We have training data and testing data available seperately. So instead of reading complete data and then splitting into train and test, we will read them separately. However, later in this lab we will split the test data further.

In [2]:
import pandas as pd

train_dataframe = pd.read_csv('train.csv')
test_dataframe = pd.read_csv('test.csv')


## Data Preprocessing

Text preprocessing in Natural Language Processing (NLP) involves a series of steps to clean, normalize, and prepare raw text data for further analysis or modeling. It is a crucial step because it transforms messy, unstructured text data into a structured form that machine learning models can understand and work with more effectively.

The various text preprocessing steps are:

* Tokenization
* Lower casing
* Stop words removal
* Stemming
* Lemmatization

These various text preprocessing steps are widely used for dimensionality reduction.

But before that, let's look at the data that we have:


In [None]:
train_dataframe.head()

In the training data we have `4` features (`Title`, `Helpfulness`, `Score` and `Text`) with target category (`Category`).
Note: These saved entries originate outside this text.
/-- The micro-operation of a legal request ends in OK or an error's status (R99). -/
theorem conclude_legal (m : Micro) (a b c d : Millis) :
    ∃ t r, m.conclude a b c d = State.respond t r ∧ r.status ≠ .illegalRequest := by
  unfold Micro.conclude
  cases m.raised with
  | none => exact ⟨_, _, rfl, by simp⟩
  | some e => exact ⟨_, _, rfl, e.status_ne_illegalRequest⟩

theorem setBlinkBody_legal (t : BitVec 4) (led : Led) (on off : Millis) (s : State) :
    ∃ u r, setBlinkBody t led on off s = State.respond u r ∧ r.status ≠ .illegalRequest := by
  obtain ⟨body, a, b, c, d, -, h⟩ := setBlinkBody_gated t led on off s
  rw [h]
  exact conclude_legal _ a b c d

/-- A request that the table admits, on a target that exists, ends in another status than ILLEGAL_REQUEST. -/
theorem exec_inside_table {i : Instr} {s : State} (hl : s.lifecycle ∈ legalLifecycles i)
    (ht : ∀ t, i.target? = some t → t.toNat < s.config.ledCount) :
    ∃ t r, exec i s = .next (State.respond t r) ∧ r.status ≠ .illegalRequest := by
  cases i with
  | setBrightness t v on off =>
    obtain ⟨led, hled⟩ := targetLed_of_lt (ht t rfl)
    obtain ⟨u, r, hu, hr⟩ := conclude_legal (setBrightnessBody t led v s) 0#64 0#64 0#64 0#64
    exact ⟨u, r, by rw [exec, execSetBrightness_eq (List.mem_singleton.1 hl) t v on off hled, hu], hr⟩
  | setBlink t on off =>
    obtain ⟨led, hled⟩ := targetLed_of_lt (ht t rfl)
    obtain ⟨u, r, hu, hr⟩ := setBlinkBody_legal t led on off s
    exact ⟨u, r, by rw [exec, execSetBlink_eq (List.mem_singleton.1 hl) t on off hled, hu], hr⟩
  | attach on off =>
    obtain ⟨u, r, hu, hr⟩ := conclude_legal ((orRaise .bus (busWrite 0x00#8 0x07#8 s)).andThen attachEnumerate)
      0#64 0#64 0#64 0#64
    exact ⟨u, r, by rw [exec, execAttach_eq (by simpa [legalLifecycles] using hl), hu], hr⟩
  | detach on off =>
    exact ⟨_, _, execDetach_eq (by simpa [legalLifecycles] using hl) on off, by simp⟩
  | shutdown on off =>
    exact ⟨_, _, execShutdown_eq (List.mem_singleton.1 hl) on off, by simp⟩
  | _ => cases hl

/-- The response at the end of a request is the one it appends. -/
theorem request_answers {i : Instr} {s t : State} {r : Response} (hi : i.isRequest = true)
    (h : exec i s = .next (t.respond r)) : s.Answers (t.respond r) r := by
  obtain ⟨t', r', hserved, hu⟩ := request_served hi h
  obtain ⟨-, -, hresp⟩ := served_frame hserved
  have hlast : t.responses ++ [r] = s.responses ++ [r'] := by
    rw [← hresp]
    exact congrArg State.responses hu
  obtain ⟨hinit, -⟩ := List.append_inj' hlast rfl
  rw [State.Answers, State.respond_responses, hinit]

/-- Settles O9, by `exec_outside_table` and `exec_inside_table`. -/
theorem lifecycleDecidesLegality : Obligations.LifecycleDecidesLegality := by
  intro i s hi
  refine ⟨exec_outside_table hi, fun hl ht => ?_⟩
  obtain ⟨t, r, h, hr⟩ := exec_inside_table hl ht
  exact ⟨_, r, h, request_answers hi h, hr⟩

/-! ### Reserved opcodes (R61) -/

/-- Settles O8: the reserved OPs decode to the three reserved rows. -/
theorem reservedOpcodesAnsweredIllegal : Obligations.ReservedOpcodesAnsweredIllegal := by
  refine ⟨fun s w hw => ?_, fun s on off low1 low3 => ⟨rfl, rfl, rfl⟩⟩
  rcases op_cases (w.extractLsb' 0 4) with hop | hop | hop | hop | hop | hop | ⟨low, hop⟩ | ⟨low, hop⟩
  · rw [decodeRequest_op0 hop]
    rfl
  iterate 5
    · rw [hop] at hw
      exact absurd hw (by decide)
  · rw [decodeRequest_op67 hop]
    rfl
  · rw [decodeRequest_op8F hop]
    rfl

/-! ### Ignored fields (R53) -/

/-- Part of a field is that part of the word. -/
theorem extractLsb'_extractLsb' {n : Nat} (w : BitVec n) {i m j k : Nat} (h : j + k ≤ m) :
    (w.extractLsb' i m).extractLsb' j k = w.extractLsb' (i + j) k := by
  ext l hl
  simp [BitVec.getElem_extractLsb', Nat.add_assoc, show j + l < m by omega]

/-- Words with one OP and the same times decode alike if they agree on the fields that the OP does not ignore. -/
theorem decodeRequest_congr {w w' : RequestWord} (hop : w.extractLsb' 0 4 = w'.extractLsb' 0 4)
    (hon : w.extractLsb' 16 64 = w'.extractLsb' 16 64) (hoff : w.extractLsb' 80 64 = w'.extractLsb' 80 64)
    (hbright : w.extractLsb' 0 4 = 1#4 → w.extractLsb' 4 4 = w'.extractLsb' 4 4 ∧
      w.extractLsb' 8 8 = w'.extractLsb' 8 8)
    (hblink : w.extractLsb' 0 4 = 2#4 → w.extractLsb' 4 4 = w'.extractLsb' 4 4) :
    decodeRequest w = decodeRequest w' := by
  rcases op_cases (w.extractLsb' 0 4) with h | h | h | h | h | h | ⟨low, h⟩ | ⟨low, h⟩
  · rw [decodeRequest_op0 h, decodeRequest_op0 (hop ▸ h), hon, hoff]
  · obtain ⟨ht, hv⟩ := hbright h
    rw [decodeRequest_op1 h, decodeRequest_op1 (hop ▸ h), ht, hv, hon, hoff]
  · rw [decodeRequest_op2 h, decodeRequest_op2 (hop ▸ h), hblink h, hon, hoff]
  · rw [decodeRequest_op3 h, decodeRequest_op3 (hop ▸ h), hon, hoff]
  · rw [decodeRequest_op4 h, decodeRequest_op4 (hop ▸ h), hon, hoff]
  · rw [decodeRequest_op5 h, decodeRequest_op5 (hop ▸ h), hon, hoff]
  · rw [decodeRequest_op67 h, decodeRequest_op67 (hop ▸ h), hon, hoff]
  · rw [decodeRequest_op8F h, decodeRequest_op8F (hop ▸ h), hon, hoff]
For the test features are the same, except for target column.


## Normalize the values

First, let's write functions for preprocessing helpfulness and score feature in case we needed them.

In [4]:
def preprocess_score_inplace(df):
    """
    Normalizes score to make it from 0 to 1.
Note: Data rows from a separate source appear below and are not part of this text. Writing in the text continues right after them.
/-! ### Bit reversal -/

/-- 40_common.md R210 and R211. -/
def Obligations.BitReversal : Prop :=
  (∀ k j, j < 2 ^ k → brev k j < 2 ^ k ∧ (∀ b, b < k → (brev k j).testBit b = j.testBit (k - 1 - b)) ∧
    brev k j = ∑ b ∈ Finset.range k, (j.testBit b).toNat * 2 ^ (k - 1 - b)) ∧
  brev 0 0 = 0 ∧
  ∀ (α : Type) (k : Nat) (v : List α), v.length = 2 ^ k → (brevVec k v).length = 2 ^ k ∧
    ∀ j, j < 2 ^ k → (brevVec k v)[j]? = v[brev k j]? ∧ (brevVec k v)[brev k j]? = v[j]?

/-- 40_common.md R232: brev_k is its own inverse, and so are two brev commands over one buffer: the second
reads what the first wrote, and writes to the entries from `e` on. -/
def Obligations.BrevTwiceRestores : Prop :=
  (∀ k j, j < 2 ^ k → brev k (brev k j) = j) ∧
  ∀ (k : Nat) (s : State) (x : List Entry) (e : Word),
    checksPass s (.brev k) → x.length = 2 ^ k → entriesAt s s.latch.src.toNat x →
    checksPass { s with latch := { s.latch with src := s.latch.dst, dst := e } } (.brev k) →
    ∃ t u, exec (.brev k) s = .next t ∧
      exec (.brev k) { t with latch := { t.latch with src := t.latch.dst, dst := e } } = .next u ∧
      entriesAt u e.toNat x ∧
      (s.mem.wf → s.latch.src = s.latch.dst → e = s.latch.dst → u.mem = s.mem)

/-- 40_common.md R231: brev completes and writes the entries, all 128 bits, in bit-reversed order. -/
def Obligations.BrevPermutesTheBuffer : Prop :=
  ∀ (k : Nat) (s : State) (x : List Entry), checksPass s (.brev k) → x.length = 2 ^ k →
    entriesAt s s.latch.src.toNat x →
    ∃ t, exec (.brev k) s = .next t ∧ s.endsWell t ∧
      unchangedOutside s t (0x800000 + 16 * s.latch.dst.toNat) (16 * 2 ^ k) ∧
      ∀ j, j < 2 ^ k → ∃ v, x[brev k j]? = some v ∧ t.dRead (s.latch.dst.toNat + j) = .ok v

/-! ### The contexts -/

/-- 41_modular.md R251: the compute phase of mcfg, which runs when every check of R250 passes. -/
def Obligations.McfgBuildsTheTables : Prop :=
  ∀ s : State, s.params.wf → checksPass s .mcfg →
    let d := s.latch.s0.degree.toNat
    let a := s.latch.s0.modulus.toNat
    let w := s.latch.s0.root.toNat
    let wi := s.latch.s0.rootInv.toNat
    let di := s.latch.s0.dInv.toNat
    ∃ t, exec .mcfg s = .next t ∧ t.status.mcfgValid = true ∧ t.status.busy = false ∧
      t.irqStatus.done = true ∧ t.actMod = s.latch.s0.modulus ∧ 2 ^ t.actLogd.toNat = d ∧
      (2 ^ (t.bk.toNat - 1) ≤ a ∧ a < 2 ^ t.bk.toNat) ∧ t.mu.toNat = 2 ^ (2 * t.bk.toNat) / a ∧
      (∀ i, i < d → t.fwdAt i = .ok (w ^ i % a) ∧ t.invAt i = .ok (wi ^ i % a) ∧
        t.sinvAt i = .ok (di * wi ^ i % a)) ∧
      ∀ b, ¬inRanges [(0x100000, 8 * d), (0x180000, 8 * d), (0x200000, 8 * d)] b →
        t.mem.get b = s.mem.get b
    For now it is from 1.0 to 5.0, so natural choice
    is to normalize by (f - 1.0)/4.0
    """
    # Subtract 1.0 from each score, changing the range from [1.0, 5.0] to [0.0, 4.0].
    # Divide by 4.0, normalizing the range from [0.0, 4.0] to [0.0, 1.0].
    df['Score'] = (df['Score'] - 1.0) / 4.0
    return df

def preprocess_helpfulness_inplace(df):
    """
    Splits feature by '/' and normalize helpfulness to make it from 0 to 1

    The total number of assessments can be 0, so let's substitute it
    with 1. The resulting helpfulness still will be zero but we
    remove the possibility of division by zero exception.
    """
    # Split the 'Helpfulness' column by the '/' delimiter, creating two new columns: _helpful and _total.
    _splitted = df['Helpfulness'].str.split('/', expand=True)
    _helpful, _total = _splitted[0], _splitted[1]
    # Replace all instances of "0" in _total with "1" to prevent division by zero.
    _total.replace("0", "1", inplace=True)
    # Convert _helpful and _total to integers and computes the ratio, normalizing the 'Helpfulness' values to a range from 0 to 1.
    df['Helpfulness'] = _helpful.astype(int) / _total.astype(int)
    return df

## Concat the textual data

The two other features are both text. For simplicity, let's remove concatenate them so that we will have one full text feature. The resulting code is also a function.

In [5]:
def concat_title_text_inplace(df):
    """
    Concatenates Title and Text columns together
    """
    df['Text'] = df['Title'] + " " + df['Text']
    df.drop('Title', axis=1, inplace=True)
    return df

## Encode the Target Values

Also, encode the target categories, so that the output is become an index

In [6]:
# define categories indices
cat2idx = {
    'toys games': 0,
    'health personal care': 1,
    'beauty': 2,
    'baby products': 3,
    'pet supplies': 4,
    'grocery gourmet food': 5,
}
# define reverse mapping
idx2cat = {
    v:k for k,v in cat2idx.items()
}

In [8]:
def encode_categories(df):
    df['Category'] = df['Category'].apply(lambda x: cat2idx[x])
    return df

Let's visualize our first stage of preprocessing.

In [None]:
train_copy = train_dataframe.head().copy()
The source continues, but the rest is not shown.